Friday, December 8, 2017

George & Lizzie by Nancy Pearl

Hardcover, 288 pgs, Pub September 5th 2017 by Touchstone, ISBN13: 9781501162893

Nancy Pearl may just be a natural-born writer, though she is best known for her role as bookseller, librarian, interviewer, reviewer, and motivational speaker on the pleasure and importance of reading. In a DIY MFA podcast interview with Gabriela Pereira in September 2017, she tells us that she was merely an instrument for the characters she channels in her debut novel. Her characters feel real to us as well.

Pearl reminds us that reading outside our comfort zone can be a fruitful experience, and her debut novel challenged me—hard—in its first pages. She introduces a self-destructive character so hard to love that we draw back, judging that character without understanding. I had to put the book aside, perplexed, wondering why Pearl would risk her hard-won reputation with such an unsavory character. Months later, I was still curious when I picked up the book again. I read it through nonstop and loved what she was able to do.

In the interview linked to above, Pearl discusses the importance of mood when reading. My second look at this novel is testament to her notion that mood matters with our acceptance of certain ideas. After I had already internalized the behaviors of her difficult character, I allowed Pearl’s writing to guide me. Her writing is so skilled it is almost invisible, though there were several times during this reading when I pulled out of the novel and shook my head in awe at her fluency and execution.

This novel is character-driven. Lizzie does something truly objectionable her last year in high school, designed to hurt herself, her parents, her friends, her ‘victims,’ indeed, everyone who learns of her behavior. Her need for love is so desperate that she denies it, derides it, disguises it. Her parents were difficult academics, and were probably completely to blame for their daughter’s alienation, but blame is not a worthwhile game to play. One still has to grow up, whatever hand one is dealt, and Lizzie had a hard time of it.

Later, her husband George would tell her in exasperation that she “had the emotional maturity of a three-year-old.” This story, then, is Lizzie's emotional journey, through school, boyfriends, and marriage, all the while holding onto her rage and disappointment from childhood.
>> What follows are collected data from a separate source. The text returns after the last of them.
/-- The body of a frame: the payload is stored unescaped, and every wire byte is folded and counted off (R175, R181). -/
theorem foldl_body (payload : List Byte) (h : s.pkt.rx = bodyPhase (escAll payload).length) (hesc : s.pkt.esc = false)
    (hlen : (escAll payload).length ≤ 1016)
    (hrem : (escAll payload).length ≠ 0 → s.pkt.remaining = BitVec.ofNat 16 (escAll payload).length)
    (hcur : s.pkt.cursor.toNat + payload.length < 2 ^ 32) :
    ∃ left, (escAll payload).foldl State.rxByte s =
      (s.memWrite (s.pkt.rxbuf.toNat + s.pkt.cursor.toNat) payload).setPkt { s.pkt with
        esc := false, running := fcs s.pkt.running (escAll payload)
        cursor := s.pkt.cursor + BitVec.ofNat 32 payload.length, remaining := left, rx := .waitFcsHi } := by
  induction payload generalizing s with
  | nil =>
    have hrx : s.pkt.rx = .waitFcsHi := h
    have hpkt : s.pkt = { s.pkt with
        esc := false, cursor := s.pkt.cursor + 0#32, remaining := s.pkt.remaining, rx := .waitFcsHi } := by
      rw [BitVec.add_zero, ← hesc, ← hrx]
    exact ⟨s.pkt.remaining, congrArg s.setPkt hpkt⟩
  | cons b bs ih =>
    have hsplit : (escAll (b :: bs)).length = (escAll bs).length + (esc b).length := by
      rw [escAll, List.length_append, Nat.add_comm]
    have hpos := length_esc_pos b
    rw [List.length_cons] at hcur
    have hbody : s.pkt.rx = .inBody := by rw [h, bodyPhase, if_neg (by omega)]
    have hbyte := foldl_esc_inBody (b := b) hbody hesc (hsplit ▸ hlen) (hsplit ▸ hrem (by omega))
    have hnext : (s.pkt.cursor + 1#32).toNat = s.pkt.cursor.toNat + 1 := by
      rw [BitVec.toNat_add]
      exact Nat.mod_eq_of_lt (by simp only [BitVec.toNat_ofNat]; omega)
    have hcount : s.pkt.cursor + 1#32 + BitVec.ofNat 32 bs.length =
        s.pkt.cursor + BitVec.ofNat 32 (bs.length + 1) := by
      rw [BitVec.ofNat_add, BitVec.add_assoc, BitVec.add_comm 1#32]
    obtain ⟨left, hrest⟩ := ih (s := (esc b).foldl State.rxByte s) (by rw [hbyte]; rfl) (by rw [hbyte]; rfl)
      (by omega) (fun _ => by rw [hbyte]; rfl) (by rw [hbyte, State.setPkt_pkt, hnext]; omega)
    refine ⟨left, ?_⟩
    rw [escAll, List.foldl_append, hrest, hbyte, setPkt_memWrite, setPkt_setPkt]
    simp only [State.setPkt_pkt, hnext, hcount, fcs_append, State.memWrite, List.length_cons, Nat.add_assoc]

/-! ### The FCS (R176, R177) -/

theorem foldl_esc_waitFcsHi (h : s.pkt.rx = .waitFcsHi) (hesc : s.pkt.esc = false) :
    (esc b).foldl State.rxByte s =
      s.setPkt { s.pkt with esc := false, received := b.setWidth 16 <<< 8, rx := .waitFcsLo } := by
  obtain ⟨hlit, hfold⟩ := foldl_esc_eq (by simp [h]) hesc (beforeLiteral_fcs (.inl h) hesc b)
  rw [hfold, rxByte_of_quiet (rxStep_waitFcsHi (by exact h) hlit)]
  rfl

theorem foldl_esc_waitFcsLo (h : s.pkt.rx = .waitFcsLo) (hesc : s.pkt.esc = false) :
    (esc b).foldl State.rxByte s =
      (s.emit (mkEvent .pktComplete s.pkt.addr s.pkt.ctrl (decide (s.pkt.received ||| b.setWidth 16 = s.pkt.running))
        (s.pkt.rxbuf + 5#32) (s.pkt.cursor - 5#32))).setPkt
      { s.pkt with esc := false, received := s.pkt.received ||| b.setWidth 16, rx := .idle } := by
  obtain ⟨hlit, hfold⟩ := foldl_esc_eq (by simp [h]) hesc (beforeLiteral_fcs (.inr h) hesc b)
  rw [hfold, rxByte_of_event (rxStep_waitFcsLo (by exact h) hlit), setPkt_emit, setPkt_setPkt]
  rfl

/-- An FCS that is the running one completes the frame with fcs_match 1. -/
theorem foldl_fcs (h : s.pkt.rx = .waitFcsHi) (hesc : s.pkt.esc = false) {c : BitVec 16} (hc : s.pkt.running = c) :
    (escAll [hiByte c, loByte c]).foldl State.rxByte s =
      (s.emit (mkEvent .pktComplete s.pkt.addr s.pkt.ctrl true (s.pkt.rxbuf + 5#32) (s.pkt.cursor - 5#32))).setPkt
      { s.pkt with esc := false, received := c, rx := .idle } := by
  simp only [escAll, List.foldl_append, List.append_nil]
  rw [foldl_esc_waitFcsHi h hesc, foldl_esc_waitFcsLo rfl rfl]
  simp only [State.setPkt_pkt, hiByte_or_loByte, hc, decide_true, setPkt_emit, setPkt_setPkt]

/-! ### A frame (R180) -/

/-- Everything between the FLAGs of a frame: the header and the payload are stored, PKT_COMPLETE is emitted, and the parser is in IDLE. -/
theorem foldl_frameInterior (h : s.pkt.rx = .waitAddr) (hesc : s.pkt.esc = false) (hcur : s.pkt.cursor = 1#32)
    (hrun : s.pkt.running = 0xFFFF#16) (addr ctrl : Byte) {payload : List Byte} {w c : BitVec 16}
    (hfits : (escAll payload).length ≤ rxLimit s.pkt) (hw : w = BitVec.ofNat 16 (escAll payload).length)
    (hc : c = fcs 0xFFFF#16 (frameBody addr ctrl (escAll payload))) :
    ∃ q : PktState,
      (escAll [addr, ctrl, hiByte w, loByte w] ++ escAll payload ++ escAll [hiByte c, loByte c]).foldl State.rxByte s =
        ((s.memWrite (s.pkt.rxbuf.toNat + 1) ([addr, ctrl, hiByte w, loByte w] ++ payload)).emit
          (mkEvent .pktComplete addr ctrl true (s.pkt.rxbuf + 5#32) (BitVec.ofNat 32 payload.length))).setPkt q ∧
      q.rx = .idle ∧ q.rxbuf = s.pkt.rxbuf := by
  have hmax : (escAll payload).length ≤ 1016 := hfits.trans (Nat.min_le_left _ _)
  have hshort := (length_le_length_escAll payload).trans hmax
  have hheader := foldl_header h hesc hcur hfits addr ctrl hw
  obtain ⟨left, hbody⟩ := foldl_body (s := (escAll [addr, ctrl, hiByte w, loByte w]).foldl State.rxByte s) payload
    (by rw [hheader]; rfl) (by rw [hheader]; rfl) hmax
    (fun hne => by rw [hheader]; exact (if_neg hne).trans hw) (by rw [hheader]; show 5 + _ < _; omega)
  have hcrc : fcs (fcs s.pkt.running (escAll [addr, ctrl, hiByte w, loByte w])) (escAll payload) = c := by
    rw [hc, hrun, hw, ← fcs_append, frameBody]
  have hlength : 5#32 + BitVec.ofNat 32 payload.length - 5#32 = BitVec.ofNat 32 payload.length := by
    rw [BitVec.add_comm, BitVec.add_sub_cancel]
  rw [List.foldl_append, List.foldl_append, hbody, hheader]
  simp only [State.setPkt_pkt, setPkt_memWrite, setPkt_setPkt, hcrc]
  rw [foldl_fcs (c := c)]
  · simp only [State.setPkt_pkt, setPkt_emit, setPkt_setPkt, hlength]
    rw [memWrite_append]
    exact ⟨_, rfl, rfl, rfl⟩
  all_goals rfl

end Parts

/-- A FLAG opens a frame in IDLE (R169, R172). -/
theorem rxByte_flag_of_idle (s : State) {p : PktState} (h : p.rx = .idle) :
    (s.setPkt p).rxByte 0x7E#8 = (s.writeBram p.rxbuf.toNat 0x7E#8).setPkt (startFrame p).pkt := by
  have hrow : rxStep p 0x7E#8 = ⟨(startFrame p).pkt, some (p.rxbuf.toNat, 0x7E#8), none⟩ :=
    (rxStep_idle h 0x7E#8).trans (if_pos rfl)
  rw [rxByte_of_store hrow, setPkt_writeBram, setPkt_setPkt]

/-- After the opening FLAG a parser that was in IDLE, or in WAIT_ADDR with no escape pending, awaits the address (R169, R170). -/
theorem rxByte_openingFlag {s : State} (hwf : s.bram.wf) (hinv : s.pkt.Inv s.cfg)
    (h : s.pkt.rx = .idle ∨ (s.pkt.rx = .waitAddr ∧ s.pkt.esc = false)) :
    ∃ (m : Memory) (p : PktState), s.rxByte 0x7E#8 = (s.setBram m).setPkt p ∧ m.wf ∧ p.rx = .waitAddr ∧
      p.esc = false ∧ p.cursor = 1#32 ∧ p.running = 0xFFFF#16 ∧ p.rxbuf = s.pkt.rxbuf ∧ p.rxcap = s.pkt.rxcap := by
  rcases h with h | ⟨h, hesc⟩
  · obtain ⟨m, hm⟩ := s.writeBram_changes s.pkt.rxbuf.toNat 0x7E#8
    have hmwf : m.wf := by simpa [hm] using s.writeBram_wf hwf s.pkt.rxbuf.toNat 0x7E#8
    have hflag := rxByte_flag_of_idle s h
    rw [hm] at hflag
    exact ⟨m, (startFrame s.pkt).pkt, hflag, hmwf, rfl, rfl, rfl, rfl, rfl, rfl⟩
  · obtain ⟨-, -, -, -, -, hcur, hrun, -⟩ := hinv
    have hflag := rxByte_of_quiet ((rxStep_flag (by simp [h]) hesc).trans (rxFlag_waitAddr h))
    exact ⟨s.bram, s.pkt, hflag, hwf, h, hesc, hcur h, hrun h hesc, rfl, rfl⟩

end Sys2Proof.Machine
end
Many of us do this; we never really mature. Lizzie was blessed that the man she married was an even-tempered adult who loved her, and she had close friends who loved her as well. When one is loved, one generally tries not to disappoint those people, lest they turn their love away. We watch as Lizzie learns what that means—what it means to grow up.

I ended up putting everything else aside while I read this in a huge gulp, over two days, riveted to the unfolding story. I really appreciate what Pearl did with the character of George, who would be a grace note in anyone’s life, including readers’, because he seems to understand the really big lesson all of us must learn to get any measure of happiness and satisfaction from life. One can’t have all one wants in terms of love, jobs, recognition, or pay, so how can one be happy? The way one deals with failure will determine one’s future. It’s not the failure that’s important. It’s what comes after that. His lessons feel like gifts.

Poetry plays a key role in this novel, to describe a person’s conclusion, or to underline an observation. The poem at the beginning of this novel by Terence Winch, “The Bells are Ringing for Me and Chagall,” in retrospect gives the reader a very good idea of the direction of this novel, though one cannot see that at the start. The poem at the end is a paean to a long-lasting well-maintained relationship which may sustain one in times of terrible crushing sorrow. We may think we want fast and flashy cars, but reliability may save us.

There is a lot of lived experience in this novel. Pearl is in her seventies now, having done it all when it comes to literature, and now she has written a novel herself. What a brave act. Writing a novel is difficult when one is unknown. It must be terrifying to put something out there when one is well known. All that reading stood her in good stead, however. Her writing is gorgeous, clear and propulsive, and the tricks she uses to ensnare our interest—lots of conversation, poetry, lists, word games, memories—work beautifully.

I especially liked the unique structure of this novel. There are no chapters per se, but short sections that suit a remembered story. The sections have titles, in which she tells us what comes next. And what comes next, I hope, is another novel in which lifetime lessons are revealed. Thank you Nancy Pearl.